I agree that CO does have a license plate for just about everything else.  Might as well get an EMS one!


----------



## mct601 (Nov 10, 2009)

Mississippi has them for colleges (almost all in the region), fire, police, nurses, military, veterans, FREEMASONS, even NASCAR along with many others. yet I have yet to see any EMS. it'd be nice to just have a plate like our professional firefighters except with a star of life to the side that said "EMT" or "emergency medical technician" somewhere on it

there's about the same as below








However I got to noticing our ambulances don't even have their own plates. Its pretty much a personalized plate that says "AM" to the left and the number to the right. It's no different than the personalized plate on my car, where as other emergency vehicles get government or official plates.


----------



## Deltachange (Nov 13, 2009)

I would love to have a Colorado EMS plate. A way to show pride without being whackerish, and also just a nice thing to have.


----------



## resq330 (Nov 13, 2009)

This is what ours looks like.  Pretty basic.  I have these as personal tags but have my radio number "330" on them.  The one shown is just a standard issue RS tag.


----------



## medicdan (Nov 13, 2009)

What benefit would you gain for an EMS License Plate? Do you want the recognition? How would you like to work out elibility? Duty to Act?

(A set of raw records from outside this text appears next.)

-- ==== Sys2Proof/Machine/Dispatch.lean ====
section
/-! DEFINITION. The dispatch: one arm per constructor of Instr, each one direct call of the instruction's meaning. -/

namespace Sys2Proof.Machine

open Sys2Proof

def exec (i : Instr) (s : State) : Host.Outcome State Fault Refusal :=
  match i with
  | .add rd rs1 rs2 => Sys2Proof.Machine.execAdd rd rs1 rs2 s
  | .sub rd rs1 rs2 => Sys2Proof.Machine.execSub rd rs1 rs2 s
  | .slt rd rs1 rs2 => Sys2Proof.Machine.execSlt rd rs1 rs2 s
  | .sltu rd rs1 rs2 => Sys2Proof.Machine.execSltu rd rs1 rs2 s
  | .and rd rs1 rs2 => Sys2Proof.Machine.execAnd rd rs1 rs2 s
  | .or rd rs1 rs2 => Sys2Proof.Machine.execOr rd rs1 rs2 s
  | .xor rd rs1 rs2 => Sys2Proof.Machine.execXor rd rs1 rs2 s
  | .sll rd rs1 rs2 => Sys2Proof.Machine.execSll rd rs1 rs2 s
  | .srl rd rs1 rs2 => Sys2Proof.Machine.execSrl rd rs1 rs2 s
  | .sra rd rs1 rs2 => Sys2Proof.Machine.execSra rd rs1 rs2 s
  | .addi rd rs1 imm => Sys2Proof.Machine.execAddi rd rs1 imm s
  | .slti rd rs1 imm => Sys2Proof.Machine.execSlti rd rs1 imm s
  | .sltiu rd rs1 imm => Sys2Proof.Machine.execSltiu rd rs1 imm s
  | .andi rd rs1 imm => Sys2Proof.Machine.execAndi rd rs1 imm s
  | .ori rd rs1 imm => Sys2Proof.Machine.execOri rd rs1 imm s
  | .xori rd rs1 imm => Sys2Proof.Machine.execXori rd rs1 imm s
  | .slli rd rs1 shamt => Sys2Proof.Machine.execSlli rd rs1 shamt s
  | .srli rd rs1 shamt => Sys2Proof.Machine.execSrli rd rs1 shamt s
  | .srai rd rs1 shamt => Sys2Proof.Machine.execSrai rd rs1 shamt s
  | .lui rd imm => Sys2Proof.Machine.execLui rd imm s
  | .auipc rd imm => Sys2Proof.Machine.execAuipc rd imm s
  | .jal rd offset => Sys2Proof.Machine.execJal rd offset s
  | .jalr rd rs1 imm => Sys2Proof.Machine.execJalr rd rs1 imm s
  | .beq rs1 rs2 offset => Sys2Proof.Machine.execBeq rs1 rs2 offset s
  | .bne rs1 rs2 offset => Sys2Proof.Machine.execBne rs1 rs2 offset s
  | .blt rs1 rs2 offset => Sys2Proof.Machine.execBlt rs1 rs2 offset s
  | .bge rs1 rs2 offset => Sys2Proof.Machine.execBge rs1 rs2 offset s
  | .bltu rs1 rs2 offset => Sys2Proof.Machine.execBltu rs1 rs2 offset s
  | .bgeu rs1 rs2 offset => Sys2Proof.Machine.execBgeu rs1 rs2 offset s
  | .lw rd imm rs1 => Sys2Proof.Machine.execLw rd imm rs1 s
  | .lh rd imm rs1 => Sys2Proof.Machine.execLh rd imm rs1 s
  | .lhu rd imm rs1 => Sys2Proof.Machine.execLhu rd imm rs1 s
  | .lb rd imm rs1 => Sys2Proof.Machine.execLb rd imm rs1 s
  | .lbu rd imm rs1 => Sys2Proof.Machine.execLbu rd imm rs1 s
  | .sw rs2 imm rs1 => Sys2Proof.Machine.execSw rs2 imm rs1 s
  | .sh rs2 imm rs1 => Sys2Proof.Machine.execSh rs2 imm rs1 s
  | .sb rs2 imm rs1 => Sys2Proof.Machine.execSb rs2 imm rs1 s
  | .mul rd rs1 rs2 => Sys2Proof.Machine.execMul rd rs1 rs2 s
  | .mulh rd rs1 rs2 => Sys2Proof.Machine.execMulh rd rs1 rs2 s
  | .mulhsu rd rs1 rs2 => Sys2Proof.Machine.execMulhsu rd rs1 rs2 s
  | .mulhu rd rs1 rs2 => Sys2Proof.Machine.execMulhu rd rs1 rs2 s
  | .div rd rs1 rs2 => Sys2Proof.Machine.execDiv rd rs1 rs2 s
  | .divu rd rs1 rs2 => Sys2Proof.Machine.execDivu rd rs1 rs2 s
  | .rem rd rs1 rs2 => Sys2Proof.Machine.execRem rd rs1 rs2 s
  | .remu rd rs1 rs2 => Sys2Proof.Machine.execRemu rd rs1 rs2 s
  | .lrW rd rs1 aq rl => Sys2Proof.Machine.execLrW rd rs1 aq rl s
  | .scW rd rs2 rs1 aq rl => Sys2Proof.Machine.execScW rd rs2 rs1 aq rl s
  | .amoswapW rd rs2 rs1 aq rl => Sys2Proof.Machine.execAmoswapW rd rs2 rs1 aq rl s
  | .amoaddW rd rs2 rs1 aq rl => Sys2Proof.Machine.execAmoaddW rd rs2 rs1 aq rl s
  | .amoxorW rd rs2 rs1 aq rl => Sys2Proof.Machine.execAmoxorW rd rs2 rs1 aq rl s
  | .amoandW rd rs2 rs1 aq rl => Sys2Proof.Machine.execAmoandW rd rs2 rs1 aq rl s
  | .amoorW rd rs2 rs1 aq rl => Sys2Proof.Machine.execAmoorW rd rs2 rs1 aq rl s
  | .amominW rd rs2 rs1 aq rl => Sys2Proof.Machine.execAmominW rd rs2 rs1 aq rl s
  | .amomaxW rd rs2 rs1 aq rl => Sys2Proof.Machine.execAmomaxW rd rs2 rs1 aq rl s
  | .amominuW rd rs2 rs1 aq rl => Sys2Proof.Machine.execAmominuW rd rs2 rs1 aq rl s
  | .amomaxuW rd rs2 rs1 aq rl => Sys2Proof.Machine.execAmomaxuW rd rs2 rs1 aq rl s
  | .csrrw rd csr rs1 => Sys2Proof.Machine.execCsrrw rd csr rs1 s
  | .csrrc rd csr rs1 => Sys2Proof.Machine.execCsrrc rd csr rs1 s
  | .csrrs rd csr rs1 => Sys2Proof.Machine.execCsrrs rd csr rs1 s
  | .csrrwi rd csr uimm => Sys2Proof.Machine.execCsrrwi rd csr uimm s
  | .csrrci rd csr uimm => Sys2Proof.Machine.execCsrrci rd csr uimm s
  | .csrrsi rd csr uimm => Sys2Proof.Machine.execCsrrsi rd csr uimm s
  | .ecall => Sys2Proof.Machine.execEcall s
  | .ebreak => Sys2Proof.Machine.execEbreak s
  | .sh1add rd rs1 rs2 => Sys2Proof.Machine.execSh1add rd rs1 rs2 s
  | .sh2add rd rs1 rs2 => Sys2Proof.Machine.execSh2add rd rs1 rs2 s
  | .sh3add rd rs1 rs2 => Sys2Proof.Machine.execSh3add rd rs1 rs2 s
  | .andn rd rs1 rs2 => Sys2Proof.Machine.execAndn rd rs1 rs2 s
  | .clz rd rs1 => Sys2Proof.Machine.execClz rd rs1 s
  | .cpop rd rs1 => Sys2Proof.Machine.execCpop rd rs1 s
  | .ctz rd rs1 => Sys2Proof.Machine.execCtz rd rs1 s
  | .max rd rs1 rs2 => Sys2Proof.Machine.execMax rd rs1 rs2 s
  | .maxu rd rs1 rs2 => Sys2Proof.Machine.execMaxu rd rs1 rs2 s
  | .min rd rs1 rs2 => Sys2Proof.Machine.execMin rd rs1 rs2 s
  | .minu rd rs1 rs2 => Sys2Proof.Machine.execMinu rd rs1 rs2 s
  | .orcB rd rs1 => Sys2Proof.Machine.execOrcB rd rs1 s
  | .orn rd rs1 rs2 => Sys2Proof.Machine.execOrn rd rs1 rs2 s
  | .rev8 rd rs1 => Sys2Proof.Machine.execRev8 rd rs1 s
  | .rol rd rs1 rs2 => Sys2Proof.Machine.execRol rd rs1 rs2 s
  | .ror rd rs1 rs2 => Sys2Proof.Machine.execRor rd rs1 rs2 s
  | .rori rd rs1 shamt => Sys2Proof.Machine.execRori rd rs1 shamt s
  | .sextB rd rs1 => Sys2Proof.Machine.execSextB rd rs1 s
  | .sextH rd rs1 => Sys2Proof.Machine.execSextH rd rs1 s
  | .xnor rd rs1 rs2 => Sys2Proof.Machine.execXnor rd rs1 rs2 s
  | .zextH rd rs1 => Sys2Proof.Machine.execZextH rd rs1 s
  | .clmul rd rs1 rs2 => Sys2Proof.Machine.execClmul rd rs1 rs2 s
  | .clmulh rd rs1 rs2 => Sys2Proof.Machine.execClmulh rd rs1 rs2 s
  | .clmulr rd rs1 rs2 => Sys2Proof.Machine.execClmulr rd rs1 rs2 s
  | .bclr rd rs1 rs2 => Sys2Proof.Machine.execBclr rd rs1 rs2 s
  | .bclri rd rs1 shamt => Sys2Proof.Machine.execBclri rd rs1 shamt s
  | .bext rd rs1 rs2 => Sys2Proof.Machine.execBext rd rs1 rs2 s
  | .bexti rd rs1 shamt => Sys2Proof.Machine.execBexti rd rs1 shamt s
  | .binv rd rs1 rs2 => Sys2Proof.Machine.execBinv rd rs1 rs2 s
  | .binvi rd rs1 shamt => Sys2Proof.Machine.execBinvi rd rs1 shamt s
  | .bset rd rs1 rs2 => Sys2Proof.Machine.execBset rd rs1 rs2 s
  | .bseti rd rs1 shamt => Sys2Proof.Machine.execBseti rd rs1 shamt s
  | .fence fm pred succ rs1 rd => Sys2Proof.Machine.execFence fm pred succ rs1 rd s
  | .fenceI imm rs1 rd => Sys2Proof.Machine.execFenceI imm rs1 rd s
  | .mret => Sys2Proof.Machine.execMret s
  | .wfi => Sys2Proof.Machine.execWfi s
  | .cAddi4spn rd' nzuimm => Sys2Proof.Machine.execCAddi4spn rd' nzuimm s
  | .cLw rd' uimm rs1' => Sys2Proof.Machine.execCLw rd' uimm rs1' s
  | .cSw rs2' uimm rs1' => Sys2Proof.Machine.execCSw rs2' uimm rs1' s
  | .cNop imm => Sys2Proof.Machine.execCNop imm s
  | .cAddi rd imm => Sys2Proof.Machine.execCAddi rd imm s
  | .cJal offset => Sys2Proof.Machine.execCJal offset s
  | .cLi rd imm => Sys2Proof.Machine.execCLi rd imm s
  | .cAddi16sp nzimm => Sys2Proof.Machine.execCAddi16sp nzimm s
  | .cLui rd nzimm => Sys2Proof.Machine.execCLui rd nzimm s
  | .cSrli rd' shamt => Sys2Proof.Machine.execCSrli rd' shamt s
  | .cSrai rd' shamt => Sys2Proof.Machine.execCSrai rd' shamt s
  | .cAndi rd' imm => Sys2Proof.Machine.execCAndi rd' imm s
  | .cSub rd' rs2' => Sys2Proof.Machine.execCSub rd' rs2' s
  | .cXor rd' rs2' => Sys2Proof.Machine.execCXor rd' rs2' s
  | .cOr rd' rs2' => Sys2Proof.Machine.execCOr rd' rs2' s
  | .cAnd rd' rs2' => Sys2Proof.Machine.execCAnd rd' rs2' s
  | .cJ offset => Sys2Proof.Machine.execCJ offset s
  | .cBeqz rs1' offset => Sys2Proof.Machine.execCBeqz rs1' offset s
  | .cBnez rs1' offset => Sys2Proof.Machine.execCBnez rs1' offset s
  | .cSlli rd shamt => Sys2Proof.Machine.execCSlli rd shamt s
  | .cLwsp rd uimm => Sys2Proof.Machine.execCLwsp rd uimm s
  | .cJr rs1 => Sys2Proof.Machine.execCJr rs1 s
  | .cMv rd rs2 => Sys2Proof.Machine.execCMv rd rs2 s
  | .cEbreak => Sys2Proof.Machine.execCEbreak s
  | .cJalr rs1 => Sys2Proof.Machine.execCJalr rs1 s
  | .cAdd rd rs2 => Sys2Proof.Machine.execCAdd rd rs2 s
  | .cSwsp rs2 uimm => Sys2Proof.Machine.execCSwsp rs2 uimm s

end Sys2Proof.Machine
end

hehe... I just have to include this... and no, I dont live in VA.


----------



## Summit (Nov 13, 2009)

In CO, there is no duty to act unless on duty.

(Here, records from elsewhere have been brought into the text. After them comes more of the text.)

/-- O28. From every state ebreak and c.ebreak take the trap with code 3, mepc holding the instruction's own address,
in 3 cycles, and never enter a debug mode; no general register, no memory and no monitor changes. The word 0x00100073
is ebreak and the parcel 0x9002 is c.ebreak. (R288, R266, R384 in 60_exceptions.md, R418 in 70_reset_and_hazards.md)
-/
def Obligations.BreakpointTraps : Prop :=
  decode32 0x00100073#32 = some .ebreak ∧ decode16 0x9002#16 = some .cEbreak ∧
  ∀ s : State,
    Does .ebreak s (fun t => Trapped 3 s t ∧ t.cycles = s.cycles + 3 ∧ KeepsMonitors s t) ∧
    Does .cEbreak s (fun t => Trapped 3 s t ∧ t.cycles = s.cycles + 3 ∧ KeepsMonitors s t)

/-- O29. For each of the eight exceptions, taking it from any state writes mepc with the pc (bit 0 cleared), mcause
with the table's code, MPIE with MIE, MIE with 0 and the pc with {mtvec.BASE, 00} whatever mtvec's mode bit; it
changes no general register, no memory, no monitor and, but for mtval (a free value), no other CSR. Only the cycles
and the model's count of free values change beside. What it costs is not said here. (R370 in 60_exceptions.md, R360 in
60_exceptions.md, R361 in 60_exceptions.md, R30 in 10_state.md) -/
def Obligations.TrapEntrySaves : Prop :=
  ∀ (s : State) (info : Word),
    ∀ c ∈ [(1#32, Exception.instructionAccessFault info), (2#32, .illegalInstruction info), (3#32, .breakpoint),
      (4#32, .loadAddressMisaligned info), (5#32, .loadAccessFault info), (6#32, .storeAmoAddressMisaligned info),
      (7#32, .storeAmoAccessFault info), (11#32, .environmentCallFromMMode)],
    Trapped c.1 s (takeTrap c.2 s) ∧ KeepsMonitors s (takeTrap c.2 s)

/-- O30. From every state mret completes: the pc is mepc, MIE is the old MPIE, MPIE is 1; the other CSRs, every
general register, the monitors and memory are unchanged. The word 0x30200073 is mret. (R352, R372 in 60_exceptions.md)
-/
def Obligations.MretReturns : Prop :=
  decode32 0x30200073#32 = some .mret ∧
  ∀ s : State, Does .mret s fun t =>
    t.pc = s.mepc ∧ t.mstatus = { mie := s.mstatus.mpie, mpie := true } ∧ t.mtvec = s.mtvec ∧
    t.mscratch = s.mscratch ∧ t.mepc = s.mepc ∧ t.mcause = s.mcause ∧ t.mtval = s.mtval ∧ KeepsRegs [] s t ∧
    KeepsMonitors s t ∧ KeepsMemory s t

/-- O31. From every state with an even pc (what every reachable state has), taking any exception and then executing
mret gives a state with the same pc, the same MIE, registers, memory, mtvec and mscratch; mepc holds the pc and MPIE
is 1. (R370 in 60_exceptions.md, R352 in 49_unlisted_fence_mret_wfi.md, R372 in 60_exceptions.md) -/
def Obligations.TrapThenReturnRestores : Prop :=
  ∀ (s : State) (e : Exception), s.pc.getLsbD 0 = false →
    Does .mret (takeTrap e s) fun t =>
      t.pc = s.pc ∧ t.mepc = s.pc ∧ t.mstatus = { mie := s.mstatus.mie, mpie := true } ∧ t.mtvec = s.mtvec ∧
      t.mscratch = s.mscratch ∧ KeepsRegs [] s t ∧ KeepsMemory s t ∧ t.lm = s.lm

/-- O32. From every state, with every value of the fields they ignore, fence, fence.i and wfi complete: the pc moves
4; registers, CSRs, monitors and memory are unchanged; after fence.i no byte counts as stored to, after fence and wfi
the same bytes do. Their cycle counts are not in the source and are free. (R350, R351, R353, R46 in 10_state.md, R66
in 20_memory.md) -/
def Obligations.FencesAndWaitAdvance : Prop :=
  ∀ (s : State) (fm pred succ : BitVec 4) (imm : BitVec 12) (rs1 rd : Reg),
    Does (.fence fm pred succ rs1 rd) s (fun t => t.pc = s.pc + 4 ∧ KeepsAllBut [] s t) ∧
    Does .wfi s (fun t => t.pc = s.pc + 4 ∧ KeepsAllBut [] s t) ∧
    Does (.fenceI imm rs1 rd) s (fun t => t.pc = s.pc + 4 ∧ t.storedSinceFenceI = [] ∧ KeepsRegs [] s t ∧
      KeepsCsrs s t ∧ KeepsMonitors s t ∧ (∀ a, t.mem.read a = s.mem.read a) ∧ t.memMap = s.memMap)

/-- O33. From every state each completes with x[rs2] + 2 x[rs1], + 4 x[rs1] or + 8 x[rs1] modulo 2^32 in rd (unless
x0), the pc moved 4, 1 cycle charged and nothing else changed. (R301, R302, R303, R300 in 47_bitmanip_zba_zbb.md) -/
def Obligations.ShiftAddResults : Prop :=
  ∀ (s : State) (rd rs1 rs2 : Reg) (a b : Word), a = readReg rs1 s → b = readReg rs2 s →
    Does (.sh1add rd rs1 rs2) s (Computed 4 1 1 rd (BitVec.ofNat 32 (b.toNat + 2 * a.toNat)) s) ∧
    Does (.sh2add rd rs1 rs2) s (Computed 4 1 1 rd (BitVec.ofNat 32 (b.toNat + 4 * a.toNat)) s) ∧
    Does (.sh3add rd rs1 rs2) s (Computed 4 1 1 rd (BitVec.ofNat 32 (b.toNat + 8 * a.toNat)) s)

Eligibility ought to be CO EMT-B or higher presently employed or a current volunteer with an emergency service in CO.


----------



## bunkie (Nov 13, 2009)

emt.dan said:


> What benefit would you gain for an EMS License Plate? Do you want the recognition? How would you like to work out elibility? Duty to Act?
> 
> 
> hehe... I just have to include this... and no, I dont live in VA.



We dont have duty to act in my area either.

Why is it ok for fire, leo and military to have license plates but not ems? Why are they allowed pride in their service but ems isn't?


----------



## Luno (Nov 13, 2009)

There's a way to get it done in WA, the problem is it has to be proposed by an organization, hence IAFF and LEM plates.  If there was an organization of EMTs, for example... NAEMT or something like that, an application might fly...


----------



## bunkie (Nov 13, 2009)

Luno said:


> There's a way to get it done in WA, the problem is it has to be proposed by an organization, hence IAFF and LEM plates.  If there was an organization of EMTs, for example... NAEMT or something like that, an application might fly...



You part of that group?


----------



## denverfiremedic (Nov 14, 2009)

SERIOUSLY!!!! WHAT DO YOU NEED EMS PLATES FOR??? NO ONE CARES IF YOUR AN EMT!! YOU HAVE NO REASON TO HAVE A SPECIAL LICENSE PLATE:excl:


----------



## Summit (Nov 14, 2009)

denverfiremedic said:


> SERIOUSLY!!!! WHAT DO YOU NEED EMS PLATES FOR??? NO ONE CARES IF YOUR AN EMT!! YOU HAVE NO REASON TO HAVE A SPECIAL LICENSE PLATE:excl:



Why do all your FF buddies have FF plates?


----------



## Summit (Nov 14, 2009)

There's over *SEVENTY different types of customized plates in Colorado*, including these:





If you don't think the normal state plate is pretty enough.





A private Jesuit school










NORAD is defunct





You don't have to be a member of the 10th... the 10th isn't even in Colorado anymore!





Boy Scouts are OK... no EMTs though!





GO FOOTBALL! NO EMS!





HOORAY DOGS! NO EMTS!





My ancestors invented pasta!





LOOK! I'm A FIREFIGHTER! Not an EMT!

I don't see you butthurt over those other plates. Why don't you tell all your FF buddies to get rid of their FF plates before you tell EMS people not to have a plate too.

All you have to do is get enough people to sign a petition, have your local representative sponsor it, and CO will make you a plate. If enough people buy them, the state will keep making them. It is a revenue generator.


----------



## denverfiremedic (Nov 14, 2009)

summit said:


> there's over *seventy different types of customized plates in colorado*, including these:
> 
> 
> 
> ...



i have fire fighter plates... Im a fire fighter ! If they make an emt plate then every person around is going to have one, so taking a six month class or less you should have a license plate? No!


----------



## kd7emt (Nov 14, 2009)

In case anyone was unclear, Denverfiremedic is opposed to EMT license plates.


----------



## denverfiremedic (Nov 14, 2009)

kd7emt said:


> In case anyone was unclear, Denverfiremedic is opposed to EMT license plates.



I dont care , I actually think 90% of those plates are pretty dumb so whats one more to the list


----------



## WarDance (Nov 14, 2009)

Summit forgot the most important plate of them all:


----------



## Vizior (Nov 14, 2009)

denverfiremedic said:


> i have fire fighter plates... Im a fire fighter ! If they make an emt plate then every person around is going to have one, so taking a six month class or less you should have a license plate? No!



But the 86-Hour Firefighter Course is such an honor that they "deserve" a license plate?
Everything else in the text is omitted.